Absurd? Unthinkable? Don’t you believe it. It’s exactly what a great many people think. "God will forgive me; that’s his job!" Indeed, a great many people today seem to believe that the only message the church has for anyone is the message of forgiveness.
Today’s sermon challenges this thought in order to intercept and dismiss the terrible tragedy that will come if this thought is acted upon.
I expect that I will be more misunderstood in this sermon than any other that I have ever preached because I must necessarily begin some thoughts at the beginning that can only be finished at the end of the sermon. So let me ask for your patience, especially those listening to us online, in hearing me out to the end before you render your final judgments about what I’m saying.
Now for some observations that should help make this easier.

Exegesis

Paul just introduced a series of closely related concepts like “sin”, “death”, “the Law vs. grace”, “life”, and so on, as he began to contrast the story of Adam with the new man in 5:12–21. So now, in chapters 6–7, Paul must address a series of questions that arise out of these comparisons. For this reason, the stories of Adam (and those in him), and Christ (and those in him), continue to undergird and carry this discussion forward to chapter 8. This point must not be missed because the “death” he speaks of here is just as much the death of Adam as the “new life” he speaks of here is also the new life of Christ. This means that chapters 6–7 “digress”, or draw back, to answer and clarify the dramatic narrative that Paul has just told, before finally moving forward, in chapter 8, to provide God’s solution to the dilemma of this human drama.
Therefore, chapters 6–7 proceed on the basis of 5:12-21 and form one large argument, composed of four parts and seven rhetorical questions. This argument deals with human fallenness in light of the cross. And in it, Paul moves from solution to plight.
So the four parts to this argument are:
6:1-15
6:15-7:6
7:7-13
7:14-25
The seven rhetorical questions are:
6:1–3; 5. 7:1
6:15; 6. 7: 13
6:16; 7. 7:24
6:21
You’ll notice that the four questions in verses 1-3 are being treated as one. I suspect the reason why will be self-evident after today, but the third and fourth questions really just serve to expand the point of the second question, which is the first of seven implications of the first question.
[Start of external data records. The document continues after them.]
@[simp] theorem State.setBitAt_cfg (s : State) (k : Nat) (v : Bool) : (s.setBitAt k v).cfg = s.cfg := rfl
@[simp] theorem State.setBitAt_port0 (s : State) (k : Nat) (v : Bool) : (s.setBitAt k v).port0 = s.port0 := rfl
@[simp] theorem State.setBitAt_port1 (s : State) (k : Nat) (v : Bool) : (s.setBitAt k v).port1 = s.port1 := rfl
@[simp] theorem State.setBitAt_irqEn (s : State) (k : Nat) (v : Bool) : (s.setBitAt k v).irqEn = s.irqEn := rfl
@[simp] theorem State.setBitAt_ovf (s : State) (k : Nat) (v : Bool) : (s.setBitAt k v).ovf = s.ovf := rfl
@[simp] theorem State.setBitAt_evq (s : State) (k : Nat) (v : Bool) : (s.setBitAt k v).evq = s.evq := rfl
@[simp] theorem State.setBitAt_dynlen (s : State) (k : Nat) (v : Bool) : (s.setBitAt k v).dynlen = s.dynlen := rfl
@[simp] theorem State.setBitAt_fst (s : State) (k : Nat) (v : Bool) : (s.setBitAt k v).fst = s.fst := rfl
@[simp] theorem State.setBitAt_dm (s : State) (k : Nat) (v : Bool) : (s.setBitAt k v).dm = s.dm := rfl
@[simp] theorem State.setBitAt_now (s : State) (k : Nat) (v : Bool) : (s.setBitAt k v).now = s.now := rfl
@[simp] theorem State.setBitAt_host0 (s : State) (k : Nat) (v : Bool) : (s.setBitAt k v).host0 = s.host0 := rfl
@[simp] theorem State.setBitAt_host1 (s : State) (k : Nat) (v : Bool) : (s.setBitAt k v).host1 = s.host1 := rfl
@[simp] theorem State.setBitAt_sched (s : State) (k : Nat) (v : Bool) : (s.setBitAt k v).sched = s.sched := rfl
@[simp] theorem State.setBitAt_cur (s : State) (k : Nat) (v : Bool) : (s.setBitAt k v).cur = s.cur := rfl

@[simp] theorem State.complete_cfg (s : State) (r : Word64) (b : Bool) : (s.complete r b).cfg = s.cfg := rfl
@[simp] theorem State.complete_irqEn (s : State) (r : Word64) (b : Bool) : (s.complete r b).irqEn = s.irqEn := rfl
@[simp] theorem State.complete_ovf (s : State) (r : Word64) (b : Bool) : (s.complete r b).ovf = s.ovf := rfl
@[simp] theorem State.complete_evq (s : State) (r : Word64) (b : Bool) : (s.complete r b).evq = s.evq := rfl
@[simp] theorem State.complete_pbuf (s : State) (r : Word64) (b : Bool) : (s.complete r b).pbuf = s.pbuf := rfl
@[simp] theorem State.complete_dynlen (s : State) (r : Word64) (b : Bool) : (s.complete r b).dynlen = s.dynlen := rfl
@[simp] theorem State.complete_fst (s : State) (r : Word64) (b : Bool) : (s.complete r b).fst = s.fst := rfl
@[simp] theorem State.complete_dm (s : State) (r : Word64) (b : Bool) : (s.complete r b).dm = s.dm := rfl
@[simp] theorem State.complete_now (s : State) (r : Word64) (b : Bool) : (s.complete r b).now = s.now := rfl
@[simp] theorem State.complete_host0 (s : State) (r : Word64) (b : Bool) : (s.complete r b).host0 = s.host0 := rfl
@[simp] theorem State.complete_host1 (s : State) (r : Word64) (b : Bool) : (s.complete r b).host1 = s.host1 := rfl
@[simp] theorem State.complete_sched (s : State) (r : Word64) (b : Bool) : (s.complete r b).sched = s.sched := rfl
@[simp] theorem State.complete_cur (s : State) (r : Word64) (b : Bool) : (s.complete r b).cur = s.cur := rfl

@[simp] theorem State.raise_cfg (s : State) (e : StatusCode) : (s.raise e).cfg = s.cfg := rfl
@[simp] theorem State.raise_irqEn (s : State) (e : StatusCode) : (s.raise e).irqEn = s.irqEn := rfl
@[simp] theorem State.raise_ovf (s : State) (e : StatusCode) : (s.raise e).ovf = s.ovf := rfl
@[simp] theorem State.raise_evq (s : State) (e : StatusCode) : (s.raise e).evq = s.evq := rfl
@[simp] theorem State.raise_pbuf (s : State) (e : StatusCode) : (s.raise e).pbuf = s.pbuf := rfl
@[simp] theorem State.raise_dynlen (s : State) (e : StatusCode) : (s.raise e).dynlen = s.dynlen := rfl
@[simp] theorem State.raise_fst (s : State) (e : StatusCode) : (s.raise e).fst = s.fst := rfl
@[simp] theorem State.raise_dm (s : State) (e : StatusCode) : (s.raise e).dm = s.dm := rfl
@[simp] theorem State.raise_now (s : State) (e : StatusCode) : (s.raise e).now = s.now := rfl
@[simp] theorem State.raise_host0 (s : State) (e : StatusCode) : (s.raise e).host0 = s.host0 := rfl
@[simp] theorem State.raise_host1 (s : State) (e : StatusCode) : (s.raise e).host1 = s.host1 := rfl
@[simp] theorem State.raise_sched (s : State) (e : StatusCode) : (s.raise e).sched = s.sched := rfl
@[simp] theorem State.raise_cur (s : State) (e : StatusCode) : (s.raise e).cur = s.cur := rfl

@[simp] theorem State.resetBlock_cfg (s : State) : s.resetBlock.cfg = s.cfg := rfl
@[simp] theorem State.resetBlock_port0 (s : State) : s.resetBlock.port0 = Port.reset := rfl
@[simp] theorem State.resetBlock_port1 (s : State) : s.resetBlock.port1 = Port.reset := rfl
@[simp] theorem State.resetBlock_irqEn (s : State) : s.resetBlock.irqEn = false := rfl
@[simp] theorem State.resetBlock_ovf (s : State) : s.resetBlock.ovf = false := rfl
@[simp] theorem State.resetBlock_evq (s : State) : s.resetBlock.evq = [] := rfl
@[simp] theorem State.resetBlock_pbuf (s : State) : s.resetBlock.pbuf = [] := rfl
@[simp] theorem State.resetBlock_dynlen (s : State) : s.resetBlock.dynlen = [] := rfl
@[simp] theorem State.resetBlock_fst (s : State) : s.resetBlock.fst = [] := rfl
@[simp] theorem State.resetBlock_dm (s : State) : s.resetBlock.dm = [] := rfl
@[simp] theorem State.resetBlock_now (s : State) : s.resetBlock.now = [] := rfl
@[simp] theorem State.resetBlock_host0 (s : State) : s.resetBlock.host0 = s.host0 := rfl
@[simp] theorem State.resetBlock_host1 (s : State) : s.resetBlock.host1 = s.host1 := rfl
@[simp] theorem State.resetBlock_sched (s : State) : s.resetBlock.sched = s.sched := rfl
@[simp] theorem State.resetBlock_cur (s : State) : s.resetBlock.cur = s.cur := rfl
I also want to point out that the deliberative tone and structured progression of Paul’s argument is characteristic of what the rhetorical handbooks of his day called “conversational reasoning”, which uses dialectical reasoning to engage controversial subjects in order to make one’s argument appear “self-evident”. And “dialectical reasoning” refers to the process of arriving at truth by comparing and contrasting various solutions. In other words, Paul is reasoning with them based on the implications of Christ’s story to help them discover for themselves God’s solution to our dilemma by contrasting the nature of Adam with Christ. This means that if read correctly, chapter 8 should not come as a surprise, but should crystallize the answer one is already beginning to see.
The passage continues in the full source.